* About this task
Every record must appear in your reply exactly as written.

(Records shown)

/-- A capture of timer m with stamp e: at most one on a tick; one that finds four entries stands until the tick ends,
because a read of this tick comes first (R278). -/
def capture1 (q m e : Nat) (s : State) : State :=
  let s := settleNow q m s
  let x := timerOf s q m
  if x.capAt = s.tb.ns + 1 then s
  else if x.queue.length < 4 then
    s |> updTimer q m (fun x => { x with queue := x.queue ++ [(x.base, e % 2 ^ 32)], capAt := s.tb.ns + 1 })
      |> showQueue q m |> tmEvent q m 2
  else updTimer q m (fun x => { x with late := some (x.base, e % 2 ^ 32), capAt := s.tb.ns + 1 }) s

/-- The tick ends with no room for a capture of timer m: it is dropped (R278). -/
def dropLate (q m : Nat) (s : State) : State :=
  match (timerOf s q m).late with
  | some _ =>
    s |> updTimer q m (fun x => { x with drop := min 0xFFFF (x.drop + 1), late := none }) |> tmEvent q m 3
  | none => s

/-- TM_CAPTURE (R278). -/
def execTmCapture (m : Master) (q : Fin 16) (t : Fin 8) (s : State) : Out :=
  regWriteBy m (Reg.TM_CMD q t) s (capture1 q t s.tb.ns s)

/-- The capture that entered timer m's queue on the present tick, which a read of this tick does not see (R278). -/
def freshCapture (s : State) (q m : Nat) : List (Nat × Nat) :=
  let x := timerOf s q m
  if x.capAt = s.tb.ns + 1 ∧ x.late = none then x.queue.drop (x.queue.length - 1) else []

/-- A read of TM_CAPPOP: it comes before a capture of the same tick, which then enters (R278). -/
def capPop (q m : Nat) (s : State) : State :=
  let x := timerOf s q m
  let fresh := freshCapture s q m
  let old := x.queue.take (x.queue.length - fresh.length)
  match old with
  | (v, e) :: rest =>
    let s := s |> wr (Reg.TM_CAPPOP q m) (2 ^ 31 + old.length * 2 ^ 16 + x.drop)
      |> wr (Reg.TM_CAPV_LO q m) (v % 2 ^ 32) |> wr (Reg.TM_CAPV_HI q m) (v / 2 ^ 32) |> wr (Reg.TM_CAPE q m) e
      |> updTimer q m (fun y => { y with queue := rest ++ fresh ++ x.late.toList, drop := 0, late := none })
      |> showQueue q m
    if x.late = none then s else tmEvent q m 2 s
  | [] => s |> wr (Reg.TM_CAPPOP q m) x.drop |> updTimer q m (fun x => { x with drop := 0 })

/-- TM_CAPPOP_READ (R278). -/
def execTmCappopRead (m : Master) (q : Fin 16) (t : Fin 8) (s : State) : Out :=
  regReadBy m (Reg.TM_CAPPOP q t) s (capPop q t s)

/-! ## 64-bit values (R277, R279) -/

/-- A write of TM_CMPSET_LO commits both words as the new C; the present tick's match used the old one (R277, R279). -/
def cmpsetCommit (q m lo : Nat) (s : State) : State :=
  let s := s |> takeMatch q m |> settleNow q m |> updTimer q m (fun x =>
    let v := x.cmpHi * 2 ^ 32 + lo
    { x with cmpset := v, c := v, cmpTaken := true })
  s |> wr (Reg.TM_CMPSET_LO q m) lo |> wr (Reg.TM_CMPSET_HI q m) (timerOf s q m).cmpHi |> showCompare q m

/-- TM_CMPSET_COMMIT (R277). -/
def execTmCmpsetCommit (m : Master) (q : Fin 16) (t : Fin 8) (v : BitVec 32) (s : State) : Out :=
  regWriteBy m (Reg.TM_CMPSET_LO q t) s (cmpsetCommit q t v.toNat s)

/-- A write of TM_RLD_LO commits both words; a match of the present tick uses the old ones (R279). -/
def rldCommit (q m lo : Nat) (s : State) : State :=
  let s := s |> takeMatch q m |> settleNow q m |> updTimer q m (fun x =>
    { x with rld := x.rldHi * 2 ^ 32 + lo, cmpTaken := true })
  s |> wr (Reg.TM_RLD_LO q m) lo |> wr (Reg.TM_RLD_HI q m) (timerOf s q m).rldHi

/-- TM_RLD_COMMIT (R279). -/
def execTmRldCommit (m : Master) (q : Fin 16) (t : Fin 8) (v : BitVec 32) (s : State) : Out :=
  regWriteBy m (Reg.TM_RLD_LO q t) s (rldCommit q t v.toNat s)

/-- HI writes wait for their LO writes (R279). -/
def rldHold (q m hi : Nat) (s : State) : State := updTimer q m (fun x => { x with rldHi := hi }) s
def cmpHold (q m hi : Nat) (s : State) : State := updTimer q m (fun x => { x with cmpHi := hi }) s

/-- A write to TM_CFG: the counter goes on from its present value (R276). -/
def tmCfgWrite (q m v : Nat) (s : State) : State := plainWrite (Reg.TM_CFG q m) v (settleNow q m s)

/-- A write to TM_CMD (R276, R278). -/
def tmCmdWrite (q m v : Nat) (s : State) : State :=
  let s := if bitAt v 1 then capture1 q m s.tb.ns s else s
  if bitAt v 0 then tmLoad q m s else s

/-! ## EVT inputs (R282, R283) -/

/-- MINPW of input x, ns. -/
def minPw (s : State) (q x : Nat) : Nat := max 1 (fld s (Reg.TM_EVTF q x) Fld.TM_EVTF_MINPW)

/-- The resolved level takes the synchronised one; a change that reverts before the filter has taken it is rejected
(R282). -/
def resolveChange (q x : Nat) (s : State) : State :=
  let i := evtInOf s q x
  let s := if i.r != i.f then incFld (Reg.TM_EVTCNT q x) Fld.TM_EVTCNT_REJ s else s
  updEvtIn q x (fun i => { i with r := i.sync, rAt := s.tb.ns + 1 }) s

/-- R may change: it last changed at least 4 ticks before (R282). -/
def resolverFree (s : State) (q x : Nat) : Bool :=
  let i := evtInOf s q x
  i.rAt == 0 || decide (i.rAt + 3 ≤ s.tb.ns)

(End Records shown)

* Output for this exercise
/-- A capture of timer m with stamp e: at most one on a tick; one that finds four entries stands until the tick ends,
because a read of this tick comes first (R278). -/
def capture1 (q m e : Nat) (s : State) : State :=
  let s := settleNow q m s
  let x := timerOf s q m
  if x.capAt = s.tb.ns + 1 then s
  else if x.queue.length < 4 then
    s |> updTimer q m (fun x => { x with queue := x.queue ++ [(x.base, e % 2 ^ 32)], capAt := s.tb.ns + 1 })
      |> showQueue q m |> tmEvent q m 2
  else updTimer q m (fun x => { x with late := some (x.base, e % 2 ^ 32), capAt := s.tb.ns + 1 }) s

/-- The tick ends with no room for a capture of timer m: it is dropped (R278). -/
def dropLate (q m : Nat) (s : State) : State :=
  match (timerOf s q m).late with
  | some _ =>
    s |> updTimer q m (fun x => { x with drop := min 0xFFFF (x.drop + 1), late := none }) |> tmEvent q m 3
  | none => s

/-- TM_CAPTURE (R278). -/
def execTmCapture (m : Master) (q : Fin 16) (t : Fin 8) (s : State) : Out :=
  regWriteBy m (Reg.TM_CMD q t) s (capture1 q t s.tb.ns s)

/-- The capture that entered timer m's queue on the present tick, which a read of this tick does not see (R278). -/
def freshCapture (s : State) (q m : Nat) : List (Nat × Nat) :=
  let x := timerOf s q m
  if x.capAt = s.tb.ns + 1 ∧ x.late = none then x.queue.drop (x.queue.length - 1) else []

/-- A read of TM_CAPPOP: it comes before a capture of the same tick, which then enters (R278). -/
def capPop (q m : Nat) (s : State) : State :=
  let x := timerOf s q m
  let fresh := freshCapture s q m
  let old := x.queue.take (x.queue.length - fresh.length)
  match old with
  | (v, e) :: rest =>
    let s := s |> wr (Reg.TM_CAPPOP q m) (2 ^ 31 + old.length * 2 ^ 16 + x.drop)
      |> wr (Reg.TM_CAPV_LO q m) (v % 2 ^ 32) |> wr (Reg.TM_CAPV_HI q m) (v / 2 ^ 32) |> wr (Reg.TM_CAPE q m) e
      |> updTimer q m (fun y => { y with queue := rest ++ fresh ++ x.late.toList, drop := 0, late := none })
      |> showQueue q m
    if x.late = none then s else tmEvent q m 2 s
  | [] => s |> wr (Reg.TM_CAPPOP q m) x.drop |> updTimer q m (fun x => { x with drop := 0 })

/-- TM_CAPPOP_READ (R278). -/
def execTmCappopRead (m : Master) (q : Fin 16) (t : Fin 8) (s : State) : Out :=
  regReadBy m (Reg.TM_CAPPOP q t) s (capPop q t s)

/-! ## 64-bit values (R277, R279) -/

/-- A write of TM_CMPSET_LO commits both words as the new C; the present tick's match used the old one (R277, R279). -/
def cmpsetCommit (q m lo : Nat) (s : State) : State :=
  let s := s |> takeMatch q m |> settleNow q m |> updTimer q m (fun x =>
    let v := x.cmpHi * 2 ^ 32 + lo
    { x with cmpset := v, c := v, cmpTaken := true })
  s |> wr (Reg.TM_CMPSET_LO q m) lo |> wr (Reg.TM_CMPSET_HI q m) (timerOf s q m).cmpHi |> showCompare q m

/-- TM_CMPSET_COMMIT (R277). -/
def execTmCmpsetCommit (m : Master) (q : Fin 16) (t : Fin 8) (v : BitVec 32) (s : State) : Out :=
  regWriteBy m (Reg.TM_CMPSET_LO q t) s (cmpsetCommit q t v.toNat s)

/-- A write of TM_RLD_LO commits both words; a match of the present tick uses the old ones (R279). -/
def rldCommit (q m lo : Nat) (s : State) : State :=
  let s := s |> takeMatch q m |> settleNow q m |> updTimer q m (fun x =>
    { x with rld := x.rldHi * 2 ^ 32 + lo, cmpTaken := true })
  s |> wr (Reg.TM_RLD_LO q m) lo |> wr (Reg.TM_RLD_HI q m) (timerOf s q m).rldHi

/-- TM_RLD_COMMIT (R279). -/
def execTmRldCommit (m : Master) (q : Fin 16) (t : Fin 8) (v : BitVec 32) (s : State) : Out :=
  regWriteBy m (Reg.TM_RLD_LO q t) s (rldCommit q t v.toNat s)

/-- HI writes wait for their LO writes (R279). -/
def rldHold (q m hi : Nat) (s : State) : State := updTimer q m (fun x => { x with rldHi := hi }) s
def cmpHold (q m hi : Nat) (s : State) : State := updTimer q m (fun x => { x with cmpHi := hi }) s

/-- A write to TM_CFG: the counter goes on from its present value (R276). -/
def tmCfgWrite (q m v : Nat) (s : State) : State := plainWrite (Reg.TM_CFG q m) v (settleNow q m s)

/-- A write to TM_CMD (R276, R278). -/
def tmCmdWrite (q m v : Nat) (s : State) : State :=
  let s := if bitAt v 1 then capture1 q m s.tb.ns s else s
  if bitAt v 0 then tmLoad q m s else s

/-! ## EVT inputs (R282, R283) -/

/-- MINPW of input x, ns. -/
def minPw (s : State) (q x : Nat) : Nat := max 1 (fld s (Reg.TM_EVTF q x) Fld.TM_EVTF_MINPW)

/-- The resolved level takes the synchronised one; a change that reverts before the filter has taken it is rejected
(R282). -/
def resolveChange (q x : Nat) (s : State) : State :=
  let i := evtInOf s q x
  let s := if i.r != i.f then incFld (Reg.TM_EVTCNT q x) Fld.TM_EVTCNT_REJ s else s
  updEvtIn q x (fun i => { i with r := i.sync, rAt := s.tb.ns + 1 }) s

/-- R may change: it last changed at least 4 ticks before (R282). -/
def resolverFree (s : State) (q x : Nat) : Bool :=
  let i := evtInOf s q x
  i.rAt == 0 || decide (i.rAt + 3 ≤ s.tb.ns)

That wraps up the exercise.